Whilst most people in Europe associate chorizo with being a dried sausage from either Portugal or Spain, the version presented here is uncured and will need cooking. In Mexico, this sausage is left to develop flavour in the refrigerator for a couple of days and is then used to make wonderful casserole dishes with beans, seafood, and chicken. It can also be fried as a breakfast sausage with eggs and fried potatoes and is absolutely amazing when barbequed
Ingredients
- Pork shoulder– 1.2 kg - (2.66 pounds) (* see note)
- Paprika - 3 tablespoons
- Cayenne powder - 1 teaspoon
- Chilli flakes – 2 teaspoons
- Garlic - 4 cloves minced
- Black pepper - 1 teaspoon (ground)
- Sea salt. - 1 tablespoon
- Dry white wine - ⅓ of a cup
- Sausage casings - 2 meters (± 7 feet) 32/34mm (approx. 1 11 /32 inches wide) (see note)
Instructions
Pre-preparation
- Soak the sausage casings in cold water for 24 hours to remove excess salt
Making Sausage
- Cut the meat into 25mm x 25mm (1-inch x 1-inch) pieces. Keep cool in a big mixing basin (plastic, porcelain or enamel coated)

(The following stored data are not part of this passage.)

-- ==== Sys2Proof/Syntax.lean ====
section
/-! DEFINITION. The syntax of the machine: one constructor per row of spec/opcode_table.json. The first 299 are instruction words, whose
arguments are the fields of the encoding (R143) as they stand in the word; the last 92 are the steps without an encoding (events, packets
and register writes of spec/95_what_each_step_holds.md), whose arguments name the unit they concern and what the outside world brings. -/

namespace Sys2Proof

/-- A command stream: stream `n` of a partition's current context, or the management stream (R278, R251). -/
inductive StreamRef where
  | user (part stream : Nat)
  | mgmt
  deriving DecidableEq, Repr

/-- A register window: the VF window of a partition (R257) or the PF window (R258). -/
inductive WindowRef where
  | vf (part : Nat)
  | pf
  deriving DecidableEq, Repr

/-- The width of an outside access: 1, 2, 4 or 8 bytes. -/
inductive AccessSize where
  | b1 | b2 | b4 | b8
  deriving DecidableEq, Repr

/-- The read-modify-writes that a peer or the host asks of a line's atomics unit (R16, R203, R319); a compare-and-swap brings the value that it compares. -/
inductive AtomOp where
  | add | minS | maxS | minZ | maxZ | and | or | xor | swap | fadd
  | cas (compare : W64)
  deriving DecidableEq, Repr

/-- The size of an outside access and the data that it brings. -/
structure OutsideData where
  size  : AccessSize
  value : W64
  deriving DecidableEq, Repr

/-- What an outside access does. -/
inductive OutsideOp where
  | read
  | write
  | atomic (op : AtomOp)
  deriving DecidableEq, Repr

/-- What a request through a remote window does at its owner (R326): the operations of R203 among them, and those of `cld` and `cst` (R202). -/
inductive WindowOp where
  | read
  | write
  | atomic (op : AtomOp)
  | cload
  | cstore
  deriving DecidableEq, Repr

/-- The data that such a request brings, with the tag of a capability. -/
structure WindowData where
  value : W128
  tag   : Bool
  deriving DecidableEq, Repr

/-- The memories of a core that check themselves (R313). -/
inductive CoreMem where
  | team
  | cache
  | registers
  | accumulators
  | weights
  deriving DecidableEq, Repr

/-- Where the device finds an error by itself (R312, R313): in a GDDR7 sector; in the L2 slice or the vault that homes an address; in a memory of a core. -/
inductive MemPlace where
  | sector (addr : BitVec 52)
  | home (addr : BitVec 52)
  | core (core : Nat) (mem : CoreMem)
  deriving DecidableEq, Repr

/-- A barrier: hardware barrier `id` of a team (R209), or the level barrier of a level unit of a launch (R210). -/
inductive BarRef where
  | team (team : Nat) (id : Nat)
  | level (launch : Nat) (level : Nat) (unit : Nat)
  deriving DecidableEq, Repr

/-- The kinds of engine that the collector stops (R293, R303). -/
inductive EngineKind where
  | issueSlot | matrixArray | copyEngine | collective | boundsSequencer | channelStore | streamFrontEnd
  deriving DecidableEq, Repr

/-- The states of a TDI (R319). -/
inductive Tdi where
  | configUnlocked | configLocked | run | error
  deriving DecidableEq, Repr
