-- ==== Sys2Proof/Machine/Barrier.lean ====
section
/-! DEFINITION. Publication points and hardware barriers (spec/08_ordering_by_goal.md R134, R135, R137; spec/12_ref_memory_sync_transfer.md R209 to
R211; spec/02_execution_model.md R20, R28, R29). All of their instructions abandon in bounds mode. -/

namespace Sys2Proof.Machine

/-! ### Levels of a launch (R286, R287) -/

def Launch.nlvl (l : Launch) : Nat := field l.record 84 4
def Launch.extent (l : Launch) (n : Nat) : Nat := field l.record (320 + 32 * (n - 3)) 16
def Launch.domain (l : Launch) (n : Nat) : Nat := field l.record (320 + 32 * (n - 3) + 24) 2
def Launch.scope (l : Launch) (n : Nat) : Nat :=
  if n ≤ 1 then 0 else if n = 2 then 1 else field l.record (320 + 32 * (n - 3) + 26) 3
/-- The launch watchdog W, in aclk; 0 for none (R211). -/
def Launch.watchdog (l : Launch) : Nat := field l.record 96 32

/-- The teams in a span of level n: the product of the extents of levels 3 to n (R28). -/
def Launch.teamsIn (l : Launch) (n : Nat) : Nat := (List.range (n - 2)).foldl (fun p k => p * l.extent (k + 3)) 1

/-- LVLn of a team, n from 2: its digit of TEAMID, level 2 the least significant; 0 at and above the top level (R20). -/
def Launch.levelId (l : Launch) (tid n : Nat) : Nat :=
  if l.nlvl ≤ n + 1 then 0 else tid / l.teamsIn n % l.extent (n + 1)

/-! ### Publication (R134) -/

/-- The engine operations that a publication of the group covers: those of waited batches, and `tsum` operations whose token it has read. -/
def Group.covered (g : Group) : List Nat :=
  (g.sealed.filter (fun b => decide (b.1 ≤ g.waited))).flatMap (·.2) ++ g.tsumRead

/-- Publish for a group at a scope of R135. -/
def State.publishGroup (s : State) (uid scope : Nat) : State :=
  match s.group? uid with
  | none => s
  | some g => s.publish (fun op => g.covered.contains op) (scope + 1)

/-- Publish for each of some groups. -/
def State.publishAll (s : State) (scope : Nat) : List Nat → State
  | [] => s
  | u :: us => State.publishAll (s.publishGroup u scope) scope us

/-! ### Arrival and release (R209, R210) -/

/-- Does every live lane of the group stand in the state with that id? -/
def Group.allIn (g : Group) (st : LaneState) (id : Nat) : Bool :=
  decide (g.live ≠ 0) && decide (g.lanesWith (fun x => decide (x.state = st ∧ x.id = id)) = g.live)

/-- The groups of a team, retired ones included: they stay listed until the team retires (R41, R42). -/
def State.teamGroups (s : State) (t : Nat) : List Nat := (s.groups.filter (fun e => decide (e.2.team = t))).map (·.1)

/-- The groups that arrive now: all their live lanes wait there. -/
def State.arriving (s : State) (us : List Nat) (st : LaneState) (id : Nat) : List Nat :=
  us.filter (fun u => match s.group? u with
    | none => false
    | some g => g.allIn st id)

/-- The watchdog time of the group's team. -/
def State.watchOf (s : State) (g : Group) : Nat := ((s.team? g.team).map (·.watch)).getD 0

/-- What counts the watchdog of a barrier for a group (R211): the time of its team. -/
def State.barClock (s : State) (u : Nat) : Nat := ((s.group? u).map s.watchOf).getD 0

/-- A barrier after the arrivals of some groups, in their order, each at its time. -/
def Barrier.arrive (b : Barrier) (now : Nat → Nat) (us : List Nat) : Barrier :=
  let new := us.filter (fun u => !b.arrived.contains u)
  { b with arrived := b.arrived ++ new, times := b.times ++ new.map now }

/-- A barrier with the arrivals of some groups alone. -/
def Barrier.keep (b : Barrier) (stay : Nat → Bool) : Barrier :=
  let es := (b.arrived.zip b.times).filter (fun e => stay e.1)
  { b with arrived := es.map (·.1), times := es.map (·.2) }

/-- The waiting lanes of some groups go on. -/
def State.freeWaiters (s : State) (st : LaneState) (id : Nat) : List Nat → State
  | [] => s
  | u :: us =>
    State.freeWaiters (s.onGroup u (fun g => g.onLanes (BitVec.allOnes 64) (fun _ x => if x.state = st ∧ x.id = id then x.resume else x))) st id us

/-- The release of a barrier: publication for every arrived group, the phase flips, the lanes return. -/
def State.releaseBar (s : State) (st : LaneState) (id scope : Nat) (us : List Nat) : State :=
  (s.publishAll scope us).freeWaiters st id us

/-- R209: team barrier `id` after a change of a group of the team. -/
def State.teamBarCheck (s : State) (t id : Nat) : State :=
  match s.team? t with
  | none => s
  | some tm =>
    let us := s.teamGroups t
    let b := (Tab.get Barrier.zero tm.bars id).arrive s.barClock (s.arriving us .waitBar id)
    let full := !us.isEmpty && us.all (fun u => b.arrived.contains u)
    let b' : Barrier := if full then ⟨!b.phase, [], []⟩ else b
    let s1 := s.onTeam t (fun tm => { tm with bars := Tab.set Barrier.zero tm.bars id b' })
    if full then s1.releaseBar .waitBar id 1 b.arrived else s1

/-- The key of a level unit's barrier. -/
def levelKey (n unit : Nat) : Nat := n * 2 ^ 40 + unit

/-- The level-n unit of a team or group: the group itself, the team itself, or the span. -/
def Launch.unitOf (l : Launch) (n tid team group : Nat) : Nat :=
  if n = 1 then group else if n = 2 then team else tid / l.teamsIn n

/-- The groups in a level unit, and whether every team of it still runs. -/
def State.unitGroups (s : State) (launch n unit : Nat) : List Nat × Bool :=
  match s.launch? launch with
  | none => ([], false)
  | some l =>
    if n = 1 then ([unit], true)
    else
      let ts := s.teams.filter (fun e => decide (e.2.launch = launch) && decide (l.unitOf n e.2.tid e.1 0 = unit))
      (ts.flatMap (fun e => s.teamGroups e.1), ts.all (fun e => !e.2.retired))

/-- The lowest level bound to DOMAIN. -/
def Launch.domainLevel (l : Launch) : Option Nat := ((List.range (l.nlvl - 3)).map (· + 3)).find? (fun n => decide (l.domain n = 3))

def Launch.devIndex (l : Launch) : Nat := field l.record 480 16

/-- Does this device hold the team of a TEAMID (R291): has its subtree at the lowest DOMAIN-bound level the device's index? -/
def Launch.holds (l : Launch) (tid : Nat) : Bool :=
  match l.domainLevel with
  | none => true
  | some n => decide (tid / l.teamsIn (n - 1) % l.extent n = l.devIndex)

/-- Does a level-n unit span devices (R291): does it hold subtrees of several indices at the lowest DOMAIN-bound level? -/
def Launch.spansDevices (l : Launch) (n : Nat) : Bool :=
  match l.domainLevel with
  | none => false
  | some m => decide (m ≤ n ∧ 1 < l.extent m)

/-- R210: a level barrier after a change. One that spans devices waits for the other devices' arrivals, which a flit brings (log entry 19):
`remote` says that it has. -/
def State.levelBarCheck (s : State) (launch n unit : Nat) (remote : Bool) : State :=
  match s.launch? launch with
  | none => s
  | some l =>
    let (us, alive) := s.unitGroups launch n unit
    let was := Tab.get Barrier.zero l.lvlBars (levelKey n unit)
    let b := (was.keep us.contains).arrive s.barClock (s.arriving us .waitLvl n)
    let full := alive && !us.isEmpty && us.all (fun u => b.arrived.contains u) && (remote || !l.spansDevices n)
    let b' : Barrier := if full then ⟨!b.phase, [], []⟩ else b
    let s1 := s.onLaunch launch (fun l => { l with lvlBars := Tab.set Barrier.zero l.lvlBars (levelKey n unit) b' })
    if full then s1.releaseBar .waitLvl n (l.scope n) b.arrived else s1

/-- The unit of a group at a level. -/
def State.groupUnit (s : State) (uid : Nat) (g : Group) (n : Nat) : Nat :=
  match s.launch? g.launch, s.team? g.team with
  | some l, some t => l.unitOf n t.tid g.team uid
  | _, _ => 0

/-- R40: the exit of lanes can complete an arrival on any barrier that others of the group wait on. -/
def State.barsAfterExit (s : State) (uid : Nat) : State :=
  match s.group? uid with
  | none => s
  | some g =>
    match lowestLane g.live with
    | none => s
    | some l =>
      let x := g.lane l
      if x.state = .waitBar then s.teamBarCheck g.team x.id
      else if x.state = .waitLvl then s.levelBarCheck g.launch x.id (s.groupUnit uid g x.id) false
      else s

/-! ### The instructions -/

/-- R209. -/
def execTeambar (n : F7) (s : State) : Host.Outcome State Fault Refusal :=
  word (.teambar n) s fun s c =>
    .moved ((s.onGroup c.uid (fun g => g.onLanes c.mask (fun _ x => { x with state := .waitBar, pc := c.pc, id := n.toNat }))).teamBarCheck c.g.team n.toNat)

/-- R210. -/
def execLvlbar (n : F7) (s : State) : Host.Outcome State Fault Refusal :=
  word (.lvlbar n) s fun s c =>
    if ((s.launch? c.g.launch).map (fun l => decide (l.nlvl ≤ n.toNat))).getD true then .hard s (Hard.plain fcIllOp)
    else
      let s1 := s.onGroup c.uid (fun g => g.onLanes c.mask (fun _ x => { x with state := .waitLvl, pc := c.pc, id := n.toNat }))
      .moved (s1.levelBarCheck c.g.launch n.toNat (s.groupUnit c.uid c.g n.toNat) false)

/-- R137. -/
def execFpub (n : F7) (s : State) : Host.Outcome State Fault Refusal :=
  word (.fpub n) s fun s c => .done (s.publishGroup c.uid n.toNat)

/-- What `fsys` of a group waits for on its connections (R137): its stores, and its flows that a `bwait` has ordered. -/
def State.fsysNeeds (s : State) (uid : Nat) (q : Posted) : Bool :=
  decide (q.group = uid) && (!q.engine || (((s.group? uid).map Group.covered).getD []).contains q.op)

/-- R137: every earlier HOSTIO and WINDOW access of the group, and the HOST and REMOTE writes of its waited flows, complete at their targets, where everyone sees
them from then on. -/
def State.drainConn (s : State) (uid : Nat) : State := s.landFor (s.fsysNeeds uid)

/-- R137. It waits while an access of the group through HOSTIO has not completed at the host (R333), for a flow that holds back an earlier store, and
for save frames that a write needs (R309). -/
def execFsys (n : F7) (s : State) : Host.Outcome State Fault Refusal :=
  word (.fsys n) s fun s c =>
    if c.g.host.isSome || s.stuck (s.fsysNeeds c.uid) then .wait (s.starvePosted (s.fsysNeeds c.uid)) else .done ((s.drainConn c.uid).publishGroup c.uid n.toNat)

end Sys2Proof.Machine
end

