-- ==== Sys2Proof/Machine/BoundsInstr.lean ====
section
/-! DEFINITION. The bounds-pass instructions of class 0xE (spec/06_bounds_pass.md R99, R103, R104; spec/14_program_causal_scores.md R247). -/

namespace Sys2Proof.Machine

/-! ### The bounds parameters of a launch record (R98, R286) -/

def Launch.ben (l : Launch) : Bool := l.record.getLsbD 512
def Launch.brole (l : Launch) : Nat := field l.record 513 2
def Launch.tileH (l : Launch) : Nat := 2 ^ field l.record 516 4
def Launch.tileW (l : Launch) : Nat := 2 ^ field l.record 520 4
def Launch.minH (l : Launch) : Nat := 2 ^ field l.record 524 4
def Launch.minW (l : Launch) : Nat := 2 ^ field l.record 528 4
def Launch.maxDepth (l : Launch) : Nat := field l.record 532 3
def Launch.domH (l : Launch) : Nat := field l.record 536 24
def Launch.domW (l : Launch) : Nat := field l.record 576 24
def Launch.totOff (l : Launch) : Nat := field l.record 600 18
def Launch.totCap (l : Launch) : Nat := field l.record 618 14

/-- Is the group of the bounds role of its launch (R99)? -/
def State.boundsRole (s : State) (g : Group) : Bool :=
  match s.launch? g.launch with
  | none => false
  | some l => l.ben && decide (g.role = l.brole)

/-! ### Elements (R73, R104) -/

/-- An element of a tensor that a lane names. -/
structure Elem where
  lane : Nat
  i3   : Nat
  i2   : Nat
  i1   : Nat
  i0   : Nat
  deriving DecidableEq, Repr

/-- Does every index lie in its dimension? -/
def TEntry.inside (e : TEntry) (x : Elem) : Bool := decide (x.i0 < e.dim 0 ∧ x.i1 < e.dim 1 ∧ x.i2 < e.dim 2 ∧ x.i3 < e.dim 3)

/-- The access of an element through DATA. -/
def TEntry.acc (e : TEntry) (x : Elem) : Acc := ⟨x.lane, e.byteOff x.i3 x.i2 x.i1 x.i0⟩

/-- The bit of its first byte at which a 4-bit element starts. -/
def TEntry.shift (e : TEntry) (x : Elem) : Nat := e.bitOff x.i3 x.i2 x.i1 x.i0 % 8

/-- The checks of R62 on some elements, an index outside its dimension being CAP_BOUNDS (R104); a compressed tensor stops first. -/
def elemFault (s : State) (x : Actor) (lane : Option Nat) (need : Nat) (e : TEntry) (es : List Elem) : Option Hard × State :=
  if e.comp ≠ 0 then (some { Hard.plain fcIllOp with lane := lane }, s)
  else match capStep s x lane tensorKinds need e.data with
    | (some h, s1) => (some h, s1)
    | (none, s1) =>
      match es.find? (fun y => !e.inside y || boundsBad x e.data e.elBytes (e.acc y)) with
      | some y => (some ⟨fcBounds, some y.lane, e.data.obj, if e.inside y then e.data.base + (e.acc y).off else e.data.base, 0⟩, s1)
      | none =>
        ((es.find? (fun y => decide ((e.data.base + (e.acc y).off) % e.elBytes ≠ 0))).map (fun y => ⟨fcAlign, some y.lane, e.data.obj, e.data.base + (e.acc y).off, 0⟩), s1)

/-- The accesses of some elements, every check made before any is performed. -/
def elemAccess (s : State) (x : Actor) (lane : Option Nat) (need : Nat) (u : Use) (e : TEntry) (es : List Elem) :
    Except Stop (List (Acc × Trans)) × State :=
  match elemFault s x lane need e es with
  | (some h, s1) => (.error (.hard h), s1)
  | (none, s1) => s1.accessAt x false e.data u e.elBytes (es.map e.acc)

/-- The decoded values of some elements at their places, ascending. -/
def State.loadElems (s : State) (x : Actor) (e : TEntry) : List (Elem × Trans) → List (Nat × W32) × State
  | [] => ([], s)
  | (y, t) :: ys =>
    let (bs, s1) := s.loadAcc x e.elBytes t
    let (rs, s2) := State.loadElems s1 x e ys
    ((y.lane, e.decode (e.code y.i3 y.i2 y.i1 y.i0 bs)) :: rs, s2)
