-- ==== Sys2Proof/Machine/Recover.lean ====
section
/-! DEFINITION. Resuming a context (spec/18_streams_launch_preemption.md R296; spec/19_traps_faults_recovery.md R301, R308) and what the device does by itself after a
failure (R310, R311; spec/02_execution_model.md R44, R45). -/

namespace Sys2Proof.Machine

/-! ### The resume column of R308 -/

/-- The lanes of a fault go on to next(p). -/
def Group.skipWord (g : Group) (f : FaultRec) : Group :=
  g.onLanes f.fmask (fun _ x => if x.state = .run ∨ x.state = .brk then { x with state := .run, pc := nextPc x.pc } else x)

/-- A group as its fault's column has it resume: NEXT for USER_TRAP and BREAKPOINT, every other fault cleared so that the word or the wait goes on; its
operand log replays. -/
def Group.resumeFault (g : Group) : Group :=
  let g1 := match g.fault with
    | none => g
    | some f => if f.cause.toNat = fcTrap ∨ f.cause.toNat = fcBreak then g.skipWord f else g
  { g1 with fault := none, arrayFault := false, retry := !g1.log.isEmpty }

/-- WAIT: the watchdog counts afresh for the waits of a group: its latch entry, the barriers where it has arrived, its channels. -/
def State.waitAfresh (s : State) (uid : Nat) (g : Group) : State :=
  let now := s.watchOf g
  let bar (b : Barrier) : Barrier := if b.arrived.contains uid then { b with times := b.arrived.map s.barClock } else b
  let s1 := { s with latch := s.latch.map (fun (w : Waiter) => if w.group = uid then { w with since := now } else w) }
  let s2 := s1.onTeam g.team (fun t => { t with bars := t.bars.map (fun (e : Nat × Barrier) => (e.1, bar e.2)) })
  let s3 := s2.onLaunch g.launch (fun l => { l with lvlBars := l.lvlBars.map (fun (e : Nat × Barrier) => (e.1, bar e.2)) })
  s3.onGroup uid (fun g => { g with lanes := g.lanes.map (fun (x : Lane) => if x.chanOf.isSome then { x with since := now } else x) })

/-- Is a fault one whose column is WAIT? -/
def FaultRec.waits (f : FaultRec) : Bool := decide (f.cause.toNat = fcGang ∨ f.cause.toNat = fcBarrier ∨ f.cause.toNat = fcWatchdog)

/-- Groups resume. -/
def State.resumeGroups (s : State) : List (Nat × Group) → State
  | [] => s
  | (u, g) :: gs =>
    let s1 := if (g.fault.map (·.waits)).getD false then s.waitAfresh u g else s
    State.resumeGroups (s1.onGroup u (·.resumeFault)) gs

/-- R311: a launch is aborted: its teams and claims are discarded, its packet completes FAULTED with the fault's code, its stream sets ERROR. -/
def State.abort (s : State) (u : Nat) (code : Nat) : State :=
  match s.launch? u with
  | none => s
  | some l => ({ (s.dropSnaps u).discardLaunch u with launches := Tab.del s.launches u }).launchEnd l stFaulted code

/-- Is a fault an unrecovered failure of the hardware (R311)? -/
def FaultRec.failed (f : FaultRec) : Bool := decide (f.cause.toNat = fcShadow ∨ f.cause.toNat = fcUncorr)

/-- The launches of a context that a failure of the hardware leaves to S (R311), with its code: any of a launch's groups may have it. -/
def State.toAbort (s : State) (p : Nat) : List (Nat × Nat) :=
  (s.ctxLaunches p).filterMap (fun e =>
    if e.2.failing ≠ 0 then none
    else (s.groups.findSome? (fun g => if g.2.launch = e.1 then g.2.fault.filter FaultRec.failed else none)).map (fun f => (e.1, f.cause.toNat)))

/-- Is the partition's interface in RUN, with its session (R321)? -/
def State.secure (s : State) (p : Nat) : Bool :=
  match s.part? p with
  | none => false
  | some x => decide (x.tdi = .run) && x.spdm

/-- The stopped S and H teams of a partition are retried (R308). -/
def State.retryService (s : State) (p : Nat) : State :=
  let s1 := s.resumeGroups (s.groups.filter (fun e => decide (e.2.part = p ∧ e.2.level ≠ .u) && e.2.fault.isSome))
  { s1 with teams := s1.teams.map (fun (e : Nat × Team) => (e.1, if e.2.part = p ∧ e.2.level ≠ Level.u then { e.2 with stopped := false } else e.2)) }

/-! ### Restarting a team under HELD (R44, R311) -/

/-- What the launch holds of the groups of a team that starts again: their arrivals, and their channel entries. -/
def Launch.forget (l : Launch) (tid : Nat) (us : List Nat) : Launch :=
  let bar (b : Barrier) : Barrier := b.keep (fun u => !us.contains u)
  let chan (q : Chan) : Chan :=
    { q with fifo := if q.src = tid then [] else q.fifo, senders := q.senders.filter (fun w => !us.contains w.group),
             takers := q.takers.filter (fun w => !us.contains w.group) }
  { l with lvlBars := l.lvlBars.map (fun e => (e.1, bar e.2)), chans := l.chans.map (fun e => (e.1, chan e.2)) }

/-- Another core of the team's domain unit that fits it, with the slots of its groups. -/
def State.otherCore (s : State) (l : Launch) (launch team : Nat) (t : Team) : Option (Nat × List Nat) :=
  match s.part? t.part with
  | none => none
  | some x =>
    let mates := (s.teams.filter (fun e => decide (e.2.launch = launch ∧ e.1 ≠ team))).map (fun e => (e.2.tid, e.2.core))
    (Part.kernels t.part x).findSome? (fun c =>
      if decide (c ≠ t.core) && l.spanOk mates t.tid c then ((s.coreLoad t.part c).addTeam l t.tid).map (fun r => (c, r.1)) else none)

/-- The groups of a team start again, each in its slot. -/
def State.restartGroups (s : State) (l : Launch) (u team : Nat) (tid core : Nat) (slots : List Nat) : List (Nat × Group) → State
  | [] => s
  | (v, g) :: gs =>
    State.restartGroups (s.putGroup v (l.group u team tid g.gid core (slots.getD g.gid g.slot) s.aclk ⟨g.role, g.width, 1, g.budget⟩)) l u team tid core slots gs

/-- R311: the team's buffer is discarded, and it starts again. -/
def State.restartTeam (s : State) (u team : Nat) : State :=
  match s.launch? u, s.team? team with
  | some l, some t =>
    let gs := s.groups.filter (fun e => decide (e.2.team = team))
    let us := gs.map (·.1)
    let (core, slots) := (s.otherCore l u team t).getD (t.core, [])
    let s1 := { s with latch := s.latch.filter (fun w => !us.contains w.group), mats := s.mats.filter (fun e => !us.contains e.2.group) }
    let s2 := (s1.onLaunch u (·.forget t.tid us)).putTeam team
      { Team.base with part := t.part, launch := u, tid := t.tid, core := core, tmBytes := t.tmBytes, wbBytes := t.wbBytes, accRows := t.accRows, failed := t.failed }
    s2.restartGroups l u team t.tid core slots gs
  | _, _ => s

/-! ### SNAPSHOT_ROLLBACK (R310, R311, R45) -/

/-- The teams of a launch with a failed group. -/
def State.failedTeams (s : State) (u : Nat) : List Nat :=
  ((s.groups.filter (fun e => decide (e.2.launch = u) && (match e.2.fault with
    | none => false
    | some f => f.failed))).map (·.2.team)).eraseDups

/-- What the device does with a failed launch: SNAPSHOT: its pages are restored and it waits to be placed again; HELD: the failed teams start again, or, after
HELD_OVERFLOW, a second failure of a team, or a `recv` slot taken, it waits to be placed again under SNAPSHOT. -/
def State.recover (s : State) (u : Nat) (l : Launch) : State :=
  if l.recovery = rcHeld then
    let ts := s.failedTeams u
    let worn := ts.any (fun t => ((s.team? t).map (fun x => x.tookRecv || decide (2 ≤ x.failed))).getD false)
    if l.failing.toNat = fcHeld ∨ worn then (s.discardLaunch u).requeue u (some rcSnapshot) false
    else (ts.foldl (fun s t => s.restartTeam u t) s).onLaunch u (fun l => { l with failing := 0 })
  else ((s.restoreSnaps u).discardLaunch u).requeue u none true

/-- The launches of a partition's context that the device must recover yet: no group of theirs resumes before that (R308, R310). -/
def State.toRecover (s : State) (p : Nat) : List (Nat × Launch) := (s.ctxLaunches p).filter (fun e => decide (e.2.failing ≠ 0))

/-- The context of a partition runs again (R296): the device recovers its failed launches, the frames of its chain return to the free list, every group acts by its
fault's column. -/
def State.resumeContext (s : State) (p : Nat) : State :=
  match s.context? p with
  | none => s
  | some c =>
    let s0 := (s.toRecover p).foldl (fun s e => s.recover e.1 e.2) s
    let s1 := (s0.toAbort p).foldl (fun s e => s.abort e.1 e.2) s0
    let s2 := s1.resumeGroups (s1.groups.filter (fun e => decide (e.2.part = p ∧ e.2.level = .u)))
    let fs := c.chain.map (·.1)
    let s3 := if fs.isEmpty then s2 else s2.onPart p (fun x => { x with frames := x.frames ++ fs, starved := false })
    (s3.onContext p (fun c => { c with state := .running, halting := false, acks := [], first := none, chain := [] })).syncPart p

/-- SNAPSHOT_ROLLBACK: under the halt, the device recovers the launch; once it has recovered every failed launch, and no fault is left to S or H, the other
launches resume. -/
def execSnapshotRollback (launch : Nat) (s : State) : Host.Outcome State Fault Refusal :=
  match s.launch? launch with
  | none => .next s
  | some l =>
    match s.context? l.part with
    | none => .next s
    | some c =>
      if s.ctxOf l.part ≠ some l.ctx ∨ c.state ≠ .halted ∨ l.failing = 0 then .next s
      else
        let own := match c.first with
          | none => true
          | some f => s.deviceFirst l.part f
        let s1 := (s.recover launch l).onContext l.part (fun c => { c with first := if own then none else c.first })
        .next (if (s1.toRecover l.part).isEmpty && own && s.secure l.part then s1.resumeContext l.part else s1)

end Sys2Proof.Machine
end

- Combine all the spices with salt. Mix well
- Prior to beginning mincing of meat, rinse the sausage casing in fresh clean water and then soak in lukewarm water for 30 minutes
- Mince the meat into a coarse mince using a 4.5mm (0.177 inch) mincing plate.
- Using your hands, mix spice, garlic, and wine into minced meat for 2 to 3 minutes.
- Place mince into a sausage stuffer and fill casings. Ensure that the mixture is not filled too tightly as the sausage will burst when it is cooked.